### Exercise instructions
Within the records below, reproduce without change the lines from the line that has "(modCpu s f).devtime = s.devtime := rfl" through the line that has "(modLive s f).clusters = s.clusters := rfl", and only those.

(Dataset entries)
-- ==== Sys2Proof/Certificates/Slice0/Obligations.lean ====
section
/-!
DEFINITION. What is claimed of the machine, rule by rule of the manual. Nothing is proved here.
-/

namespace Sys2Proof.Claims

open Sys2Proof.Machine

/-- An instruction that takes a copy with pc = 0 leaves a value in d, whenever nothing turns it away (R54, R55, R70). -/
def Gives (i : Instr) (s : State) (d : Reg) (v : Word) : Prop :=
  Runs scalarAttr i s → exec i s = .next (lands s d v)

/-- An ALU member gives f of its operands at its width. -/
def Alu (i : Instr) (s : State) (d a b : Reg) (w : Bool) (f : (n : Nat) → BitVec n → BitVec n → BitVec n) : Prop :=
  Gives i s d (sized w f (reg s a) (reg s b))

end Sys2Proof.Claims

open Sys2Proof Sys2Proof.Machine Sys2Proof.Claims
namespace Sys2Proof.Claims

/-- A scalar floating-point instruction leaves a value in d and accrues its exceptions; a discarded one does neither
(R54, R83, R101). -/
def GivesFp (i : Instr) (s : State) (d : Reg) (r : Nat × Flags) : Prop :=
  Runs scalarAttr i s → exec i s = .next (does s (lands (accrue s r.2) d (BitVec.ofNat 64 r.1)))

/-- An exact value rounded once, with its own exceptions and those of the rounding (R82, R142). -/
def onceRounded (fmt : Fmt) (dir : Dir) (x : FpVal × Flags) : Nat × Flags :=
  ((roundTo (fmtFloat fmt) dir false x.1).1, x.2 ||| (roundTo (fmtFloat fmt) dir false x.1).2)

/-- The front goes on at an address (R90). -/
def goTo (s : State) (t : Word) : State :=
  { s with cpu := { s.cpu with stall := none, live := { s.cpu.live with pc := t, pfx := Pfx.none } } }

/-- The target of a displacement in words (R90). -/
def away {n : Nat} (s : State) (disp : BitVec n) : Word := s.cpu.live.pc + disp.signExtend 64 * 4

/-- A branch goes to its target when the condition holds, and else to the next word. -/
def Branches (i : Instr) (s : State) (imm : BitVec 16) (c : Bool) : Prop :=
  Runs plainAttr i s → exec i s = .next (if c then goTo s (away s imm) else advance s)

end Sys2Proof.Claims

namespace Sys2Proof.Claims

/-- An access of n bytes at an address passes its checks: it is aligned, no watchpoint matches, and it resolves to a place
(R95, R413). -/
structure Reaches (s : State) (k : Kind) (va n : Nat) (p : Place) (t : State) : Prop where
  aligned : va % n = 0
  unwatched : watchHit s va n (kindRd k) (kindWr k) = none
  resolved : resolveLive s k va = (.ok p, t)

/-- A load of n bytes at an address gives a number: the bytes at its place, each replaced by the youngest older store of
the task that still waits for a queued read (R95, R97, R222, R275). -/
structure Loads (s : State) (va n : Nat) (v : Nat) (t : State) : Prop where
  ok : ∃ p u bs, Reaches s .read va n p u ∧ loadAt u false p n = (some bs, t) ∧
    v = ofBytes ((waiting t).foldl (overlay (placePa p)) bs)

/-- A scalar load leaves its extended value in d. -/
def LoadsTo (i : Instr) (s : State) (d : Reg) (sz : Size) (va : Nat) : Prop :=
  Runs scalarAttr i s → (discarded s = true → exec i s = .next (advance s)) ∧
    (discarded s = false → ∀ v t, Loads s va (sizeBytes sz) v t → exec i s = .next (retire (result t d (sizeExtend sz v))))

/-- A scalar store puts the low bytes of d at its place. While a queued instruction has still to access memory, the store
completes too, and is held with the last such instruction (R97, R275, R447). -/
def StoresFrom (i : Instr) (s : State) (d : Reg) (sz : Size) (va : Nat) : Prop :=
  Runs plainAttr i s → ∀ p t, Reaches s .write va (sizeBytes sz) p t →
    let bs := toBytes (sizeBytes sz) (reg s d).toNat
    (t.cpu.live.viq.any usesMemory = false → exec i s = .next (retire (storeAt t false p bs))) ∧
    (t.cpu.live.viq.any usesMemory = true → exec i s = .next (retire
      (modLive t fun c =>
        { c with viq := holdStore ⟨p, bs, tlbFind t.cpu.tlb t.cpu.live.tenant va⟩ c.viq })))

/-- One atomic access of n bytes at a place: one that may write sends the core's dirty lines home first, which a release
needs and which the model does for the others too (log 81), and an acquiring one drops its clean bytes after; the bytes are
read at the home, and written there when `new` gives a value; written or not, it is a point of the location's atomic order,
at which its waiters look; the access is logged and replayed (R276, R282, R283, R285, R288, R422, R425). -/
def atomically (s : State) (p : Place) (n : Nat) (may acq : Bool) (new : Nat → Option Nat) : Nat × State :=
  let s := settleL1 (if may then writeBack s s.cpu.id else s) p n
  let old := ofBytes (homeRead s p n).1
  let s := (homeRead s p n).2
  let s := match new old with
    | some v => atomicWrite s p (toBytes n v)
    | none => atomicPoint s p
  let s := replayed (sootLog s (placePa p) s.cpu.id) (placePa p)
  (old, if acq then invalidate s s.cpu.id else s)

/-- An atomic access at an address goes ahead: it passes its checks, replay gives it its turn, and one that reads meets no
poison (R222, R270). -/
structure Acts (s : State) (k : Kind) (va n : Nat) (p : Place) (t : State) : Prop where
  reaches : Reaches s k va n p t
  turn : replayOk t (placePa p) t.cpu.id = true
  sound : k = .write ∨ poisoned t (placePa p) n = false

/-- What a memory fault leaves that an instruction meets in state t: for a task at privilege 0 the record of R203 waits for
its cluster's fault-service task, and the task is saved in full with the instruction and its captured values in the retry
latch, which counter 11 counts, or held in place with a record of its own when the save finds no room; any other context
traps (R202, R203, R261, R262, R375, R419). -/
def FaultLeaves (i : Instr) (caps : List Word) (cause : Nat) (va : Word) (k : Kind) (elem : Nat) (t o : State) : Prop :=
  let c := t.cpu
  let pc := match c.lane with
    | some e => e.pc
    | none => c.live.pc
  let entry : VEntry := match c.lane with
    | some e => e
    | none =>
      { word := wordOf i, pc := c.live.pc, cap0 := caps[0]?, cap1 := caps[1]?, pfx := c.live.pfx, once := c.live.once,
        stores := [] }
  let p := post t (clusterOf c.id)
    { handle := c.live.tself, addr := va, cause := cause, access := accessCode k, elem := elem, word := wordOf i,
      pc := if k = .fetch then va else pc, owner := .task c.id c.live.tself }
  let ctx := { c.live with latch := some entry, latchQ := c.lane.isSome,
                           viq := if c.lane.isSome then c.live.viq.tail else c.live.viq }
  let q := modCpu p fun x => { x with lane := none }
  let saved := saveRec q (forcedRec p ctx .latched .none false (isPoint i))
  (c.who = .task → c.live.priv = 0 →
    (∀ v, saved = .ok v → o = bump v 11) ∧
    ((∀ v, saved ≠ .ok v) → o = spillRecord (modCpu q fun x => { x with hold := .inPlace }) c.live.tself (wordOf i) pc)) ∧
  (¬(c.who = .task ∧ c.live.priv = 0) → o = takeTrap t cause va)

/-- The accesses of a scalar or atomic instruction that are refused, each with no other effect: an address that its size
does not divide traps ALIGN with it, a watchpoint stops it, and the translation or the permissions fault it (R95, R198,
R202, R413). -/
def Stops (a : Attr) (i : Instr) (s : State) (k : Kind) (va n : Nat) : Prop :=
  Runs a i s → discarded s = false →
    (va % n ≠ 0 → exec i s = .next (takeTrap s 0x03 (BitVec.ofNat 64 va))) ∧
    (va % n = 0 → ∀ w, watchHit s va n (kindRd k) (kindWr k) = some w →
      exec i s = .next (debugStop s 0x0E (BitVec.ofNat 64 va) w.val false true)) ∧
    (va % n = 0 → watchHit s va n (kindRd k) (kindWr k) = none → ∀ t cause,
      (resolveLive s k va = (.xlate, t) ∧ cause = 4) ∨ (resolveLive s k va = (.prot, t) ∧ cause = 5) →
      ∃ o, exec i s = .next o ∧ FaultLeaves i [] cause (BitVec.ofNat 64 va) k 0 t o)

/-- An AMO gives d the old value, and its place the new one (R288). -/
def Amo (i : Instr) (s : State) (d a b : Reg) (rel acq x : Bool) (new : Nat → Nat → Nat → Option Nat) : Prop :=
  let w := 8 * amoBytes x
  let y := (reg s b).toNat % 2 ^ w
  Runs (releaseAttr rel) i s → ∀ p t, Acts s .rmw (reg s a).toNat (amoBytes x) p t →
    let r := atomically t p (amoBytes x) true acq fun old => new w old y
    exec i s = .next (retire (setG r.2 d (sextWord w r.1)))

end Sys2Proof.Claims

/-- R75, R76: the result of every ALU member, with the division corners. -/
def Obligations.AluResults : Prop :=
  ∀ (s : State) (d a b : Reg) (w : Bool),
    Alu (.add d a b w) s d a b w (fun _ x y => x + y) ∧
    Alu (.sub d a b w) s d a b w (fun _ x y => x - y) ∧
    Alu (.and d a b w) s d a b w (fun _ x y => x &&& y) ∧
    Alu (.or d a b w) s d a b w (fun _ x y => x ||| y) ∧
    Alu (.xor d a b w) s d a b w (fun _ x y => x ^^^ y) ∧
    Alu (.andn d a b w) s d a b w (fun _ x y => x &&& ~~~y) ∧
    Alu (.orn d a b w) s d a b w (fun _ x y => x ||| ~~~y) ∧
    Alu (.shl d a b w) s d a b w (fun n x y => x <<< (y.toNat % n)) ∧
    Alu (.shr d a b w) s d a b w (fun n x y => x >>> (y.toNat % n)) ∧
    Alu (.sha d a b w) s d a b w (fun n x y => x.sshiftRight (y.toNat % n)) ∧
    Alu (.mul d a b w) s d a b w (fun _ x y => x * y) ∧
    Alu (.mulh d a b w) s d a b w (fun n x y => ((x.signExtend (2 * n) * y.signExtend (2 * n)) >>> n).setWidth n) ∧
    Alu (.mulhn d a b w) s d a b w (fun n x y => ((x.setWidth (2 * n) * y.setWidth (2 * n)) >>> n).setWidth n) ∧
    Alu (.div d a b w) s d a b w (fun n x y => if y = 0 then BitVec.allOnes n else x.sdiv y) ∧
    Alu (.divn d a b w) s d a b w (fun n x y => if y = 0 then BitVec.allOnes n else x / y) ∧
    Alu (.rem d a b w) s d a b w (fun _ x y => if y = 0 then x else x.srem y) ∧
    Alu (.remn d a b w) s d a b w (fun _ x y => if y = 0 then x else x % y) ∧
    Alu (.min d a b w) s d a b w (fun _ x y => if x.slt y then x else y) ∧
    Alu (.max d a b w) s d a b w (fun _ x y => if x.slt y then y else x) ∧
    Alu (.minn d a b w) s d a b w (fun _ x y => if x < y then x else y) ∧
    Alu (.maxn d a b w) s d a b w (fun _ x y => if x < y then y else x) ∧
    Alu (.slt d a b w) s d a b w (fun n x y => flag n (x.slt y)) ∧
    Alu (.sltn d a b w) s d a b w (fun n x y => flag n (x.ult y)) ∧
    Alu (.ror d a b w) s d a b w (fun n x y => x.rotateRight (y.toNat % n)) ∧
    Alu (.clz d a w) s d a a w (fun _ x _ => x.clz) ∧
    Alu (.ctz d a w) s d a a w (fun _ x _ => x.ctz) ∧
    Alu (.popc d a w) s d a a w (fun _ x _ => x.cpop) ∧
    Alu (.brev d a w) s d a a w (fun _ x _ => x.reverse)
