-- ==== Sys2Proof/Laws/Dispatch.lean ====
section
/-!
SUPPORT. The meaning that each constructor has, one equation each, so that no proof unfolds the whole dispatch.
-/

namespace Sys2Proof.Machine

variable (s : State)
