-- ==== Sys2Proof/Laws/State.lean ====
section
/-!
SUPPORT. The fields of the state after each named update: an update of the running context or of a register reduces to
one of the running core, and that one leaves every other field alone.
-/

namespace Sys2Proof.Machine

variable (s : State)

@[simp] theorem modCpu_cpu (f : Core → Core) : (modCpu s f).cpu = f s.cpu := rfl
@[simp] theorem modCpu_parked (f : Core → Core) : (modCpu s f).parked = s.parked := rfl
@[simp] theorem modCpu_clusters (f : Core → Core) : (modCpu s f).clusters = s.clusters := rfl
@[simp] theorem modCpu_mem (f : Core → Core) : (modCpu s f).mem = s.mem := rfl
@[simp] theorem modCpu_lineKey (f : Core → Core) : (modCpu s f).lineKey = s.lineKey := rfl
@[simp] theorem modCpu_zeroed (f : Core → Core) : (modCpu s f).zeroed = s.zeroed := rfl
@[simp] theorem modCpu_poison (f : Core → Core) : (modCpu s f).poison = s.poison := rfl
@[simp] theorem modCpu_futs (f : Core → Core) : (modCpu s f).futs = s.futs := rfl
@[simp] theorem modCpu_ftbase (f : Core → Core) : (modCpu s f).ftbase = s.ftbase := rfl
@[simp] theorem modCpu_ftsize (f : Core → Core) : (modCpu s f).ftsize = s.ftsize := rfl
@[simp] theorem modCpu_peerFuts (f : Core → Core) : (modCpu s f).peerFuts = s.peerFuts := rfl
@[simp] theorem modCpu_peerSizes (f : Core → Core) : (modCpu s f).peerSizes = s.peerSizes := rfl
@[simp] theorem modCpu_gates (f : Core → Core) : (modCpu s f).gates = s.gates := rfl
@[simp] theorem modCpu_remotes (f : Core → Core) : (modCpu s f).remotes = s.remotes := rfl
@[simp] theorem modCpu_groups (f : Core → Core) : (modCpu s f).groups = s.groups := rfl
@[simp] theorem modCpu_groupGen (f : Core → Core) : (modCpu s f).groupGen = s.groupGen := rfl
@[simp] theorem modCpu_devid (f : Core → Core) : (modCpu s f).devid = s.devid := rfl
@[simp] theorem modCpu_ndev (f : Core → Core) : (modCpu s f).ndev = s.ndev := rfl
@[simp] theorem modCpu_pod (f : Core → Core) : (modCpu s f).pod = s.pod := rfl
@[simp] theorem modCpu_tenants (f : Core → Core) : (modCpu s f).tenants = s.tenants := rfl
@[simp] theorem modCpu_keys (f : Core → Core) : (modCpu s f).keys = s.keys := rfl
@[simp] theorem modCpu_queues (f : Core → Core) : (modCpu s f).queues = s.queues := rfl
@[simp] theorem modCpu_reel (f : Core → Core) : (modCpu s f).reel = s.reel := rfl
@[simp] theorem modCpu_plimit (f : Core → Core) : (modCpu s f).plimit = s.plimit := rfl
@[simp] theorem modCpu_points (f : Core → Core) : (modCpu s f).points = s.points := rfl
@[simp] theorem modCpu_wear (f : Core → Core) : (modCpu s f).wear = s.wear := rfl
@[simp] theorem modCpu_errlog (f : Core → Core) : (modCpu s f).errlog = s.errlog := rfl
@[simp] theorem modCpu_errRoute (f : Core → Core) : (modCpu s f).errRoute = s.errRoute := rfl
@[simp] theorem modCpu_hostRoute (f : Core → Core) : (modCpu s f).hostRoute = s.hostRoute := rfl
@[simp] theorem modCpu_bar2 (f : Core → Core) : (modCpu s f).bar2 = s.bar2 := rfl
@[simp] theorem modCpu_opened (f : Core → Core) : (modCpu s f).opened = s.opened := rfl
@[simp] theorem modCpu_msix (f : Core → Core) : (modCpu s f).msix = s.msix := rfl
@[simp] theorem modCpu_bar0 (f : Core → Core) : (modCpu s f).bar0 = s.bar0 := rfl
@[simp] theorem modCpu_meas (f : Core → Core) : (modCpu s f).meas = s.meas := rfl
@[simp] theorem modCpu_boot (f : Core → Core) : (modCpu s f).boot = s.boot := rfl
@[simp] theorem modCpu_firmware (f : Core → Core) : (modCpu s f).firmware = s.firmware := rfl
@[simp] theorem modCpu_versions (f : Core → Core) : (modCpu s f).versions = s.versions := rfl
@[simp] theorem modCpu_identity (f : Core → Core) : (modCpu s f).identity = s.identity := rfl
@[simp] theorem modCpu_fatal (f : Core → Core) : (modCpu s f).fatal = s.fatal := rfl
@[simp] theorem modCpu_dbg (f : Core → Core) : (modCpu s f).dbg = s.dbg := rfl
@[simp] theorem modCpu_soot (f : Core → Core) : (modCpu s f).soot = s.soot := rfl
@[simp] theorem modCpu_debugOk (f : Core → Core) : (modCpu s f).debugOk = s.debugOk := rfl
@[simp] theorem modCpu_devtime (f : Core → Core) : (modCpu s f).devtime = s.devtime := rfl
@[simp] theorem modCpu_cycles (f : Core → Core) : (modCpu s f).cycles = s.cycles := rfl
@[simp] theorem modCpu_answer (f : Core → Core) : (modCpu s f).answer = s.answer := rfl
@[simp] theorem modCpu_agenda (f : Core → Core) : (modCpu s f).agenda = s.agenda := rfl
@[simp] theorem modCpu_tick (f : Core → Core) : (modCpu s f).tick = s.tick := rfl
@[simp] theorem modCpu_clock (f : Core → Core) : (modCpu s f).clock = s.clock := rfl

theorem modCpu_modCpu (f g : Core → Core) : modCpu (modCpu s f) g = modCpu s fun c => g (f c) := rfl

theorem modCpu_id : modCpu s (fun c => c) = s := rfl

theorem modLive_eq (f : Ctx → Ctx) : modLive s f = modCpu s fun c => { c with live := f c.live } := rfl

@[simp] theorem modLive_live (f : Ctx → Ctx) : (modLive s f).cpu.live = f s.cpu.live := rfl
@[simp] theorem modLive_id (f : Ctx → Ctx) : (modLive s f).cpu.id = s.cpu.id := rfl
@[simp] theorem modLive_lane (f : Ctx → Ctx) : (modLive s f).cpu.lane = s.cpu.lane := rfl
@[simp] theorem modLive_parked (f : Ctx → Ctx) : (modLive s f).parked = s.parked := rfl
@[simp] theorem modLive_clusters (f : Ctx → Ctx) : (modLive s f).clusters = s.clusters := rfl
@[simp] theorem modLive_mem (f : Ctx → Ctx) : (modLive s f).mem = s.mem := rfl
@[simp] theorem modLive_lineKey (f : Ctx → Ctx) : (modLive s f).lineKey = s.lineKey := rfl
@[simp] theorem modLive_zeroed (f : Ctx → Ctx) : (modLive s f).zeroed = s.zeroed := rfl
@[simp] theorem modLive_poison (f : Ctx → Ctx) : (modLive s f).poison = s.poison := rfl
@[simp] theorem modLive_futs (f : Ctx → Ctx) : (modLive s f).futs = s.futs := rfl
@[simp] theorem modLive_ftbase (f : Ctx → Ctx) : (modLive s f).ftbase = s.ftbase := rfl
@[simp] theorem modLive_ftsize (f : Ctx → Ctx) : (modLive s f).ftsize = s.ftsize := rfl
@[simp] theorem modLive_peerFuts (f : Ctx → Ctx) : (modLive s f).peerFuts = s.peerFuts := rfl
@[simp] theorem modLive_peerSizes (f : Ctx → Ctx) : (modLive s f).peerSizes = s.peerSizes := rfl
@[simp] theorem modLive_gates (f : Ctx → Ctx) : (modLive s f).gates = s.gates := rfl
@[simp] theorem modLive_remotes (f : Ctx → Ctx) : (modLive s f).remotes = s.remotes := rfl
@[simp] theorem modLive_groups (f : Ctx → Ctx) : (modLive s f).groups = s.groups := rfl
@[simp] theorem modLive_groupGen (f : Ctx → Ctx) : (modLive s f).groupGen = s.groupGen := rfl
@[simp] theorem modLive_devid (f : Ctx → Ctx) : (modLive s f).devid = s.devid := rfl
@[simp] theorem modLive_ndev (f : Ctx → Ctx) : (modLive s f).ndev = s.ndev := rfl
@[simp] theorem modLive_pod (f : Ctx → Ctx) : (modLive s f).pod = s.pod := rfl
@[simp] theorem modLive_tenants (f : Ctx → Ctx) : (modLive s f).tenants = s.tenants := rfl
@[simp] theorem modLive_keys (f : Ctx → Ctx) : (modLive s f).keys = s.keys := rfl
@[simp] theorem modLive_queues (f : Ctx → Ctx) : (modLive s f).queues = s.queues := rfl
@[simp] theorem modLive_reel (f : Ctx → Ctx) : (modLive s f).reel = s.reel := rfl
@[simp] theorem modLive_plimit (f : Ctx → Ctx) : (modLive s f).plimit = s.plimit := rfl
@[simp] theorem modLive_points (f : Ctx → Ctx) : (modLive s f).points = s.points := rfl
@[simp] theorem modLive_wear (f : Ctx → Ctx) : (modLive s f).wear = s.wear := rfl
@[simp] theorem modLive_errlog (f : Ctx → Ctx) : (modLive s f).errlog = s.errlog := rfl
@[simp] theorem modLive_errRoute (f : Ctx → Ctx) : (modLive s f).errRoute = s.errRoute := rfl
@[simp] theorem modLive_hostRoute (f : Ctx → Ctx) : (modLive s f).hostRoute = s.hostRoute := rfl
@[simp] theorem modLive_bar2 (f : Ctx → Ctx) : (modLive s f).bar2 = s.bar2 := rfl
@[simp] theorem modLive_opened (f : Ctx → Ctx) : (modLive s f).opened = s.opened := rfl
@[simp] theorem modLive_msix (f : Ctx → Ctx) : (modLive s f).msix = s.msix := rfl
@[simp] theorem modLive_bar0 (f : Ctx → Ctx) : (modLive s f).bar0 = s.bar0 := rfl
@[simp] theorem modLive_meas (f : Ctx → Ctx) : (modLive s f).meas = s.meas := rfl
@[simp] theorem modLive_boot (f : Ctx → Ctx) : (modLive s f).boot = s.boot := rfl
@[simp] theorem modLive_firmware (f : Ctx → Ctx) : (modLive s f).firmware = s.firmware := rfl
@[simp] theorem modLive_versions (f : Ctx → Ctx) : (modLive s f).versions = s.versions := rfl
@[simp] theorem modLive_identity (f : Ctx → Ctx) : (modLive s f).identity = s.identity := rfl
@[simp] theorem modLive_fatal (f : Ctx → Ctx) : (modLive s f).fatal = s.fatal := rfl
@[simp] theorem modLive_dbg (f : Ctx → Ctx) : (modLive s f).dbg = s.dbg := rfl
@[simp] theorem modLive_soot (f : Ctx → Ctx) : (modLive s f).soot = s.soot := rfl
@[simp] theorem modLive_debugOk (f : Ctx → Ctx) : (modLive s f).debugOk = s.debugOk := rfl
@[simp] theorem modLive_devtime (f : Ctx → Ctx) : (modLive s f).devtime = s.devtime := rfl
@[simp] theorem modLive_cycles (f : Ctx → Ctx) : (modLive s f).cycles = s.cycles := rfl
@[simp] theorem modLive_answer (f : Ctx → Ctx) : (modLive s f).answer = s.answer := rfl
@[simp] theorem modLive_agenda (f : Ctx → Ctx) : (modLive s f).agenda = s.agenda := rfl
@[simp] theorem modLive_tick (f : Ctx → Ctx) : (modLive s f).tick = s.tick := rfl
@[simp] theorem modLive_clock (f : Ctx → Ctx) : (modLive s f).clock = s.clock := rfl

### Response to the exercise
@[simp] theorem modCpu_devtime (f : Core → Core) : (modCpu s f).devtime = s.devtime := rfl
@[simp] theorem modCpu_cycles (f : Core → Core) : (modCpu s f).cycles = s.cycles := rfl
@[simp] theorem modCpu_answer (f : Core → Core) : (modCpu s f).answer = s.answer := rfl
@[simp] theorem modCpu_agenda (f : Core → Core) : (modCpu s f).agenda = s.agenda := rfl
@[simp] theorem modCpu_tick (f : Core → Core) : (modCpu s f).tick = s.tick := rfl
@[simp] theorem modCpu_clock (f : Core → Core) : (modCpu s f).clock = s.clock := rfl

theorem modCpu_modCpu (f g : Core → Core) : modCpu (modCpu s f) g = modCpu s fun c => g (f c) := rfl

theorem modCpu_id : modCpu s (fun c => c) = s := rfl

theorem modLive_eq (f : Ctx → Ctx) : modLive s f = modCpu s fun c => { c with live := f c.live } := rfl

@[simp] theorem modLive_live (f : Ctx → Ctx) : (modLive s f).cpu.live = f s.cpu.live := rfl
@[simp] theorem modLive_id (f : Ctx → Ctx) : (modLive s f).cpu.id = s.cpu.id := rfl
@[simp] theorem modLive_lane (f : Ctx → Ctx) : (modLive s f).cpu.lane = s.cpu.lane := rfl
@[simp] theorem modLive_parked (f : Ctx → Ctx) : (modLive s f).parked = s.parked := rfl
@[simp] theorem modLive_clusters (f : Ctx → Ctx) : (modLive s f).clusters = s.clusters := rfl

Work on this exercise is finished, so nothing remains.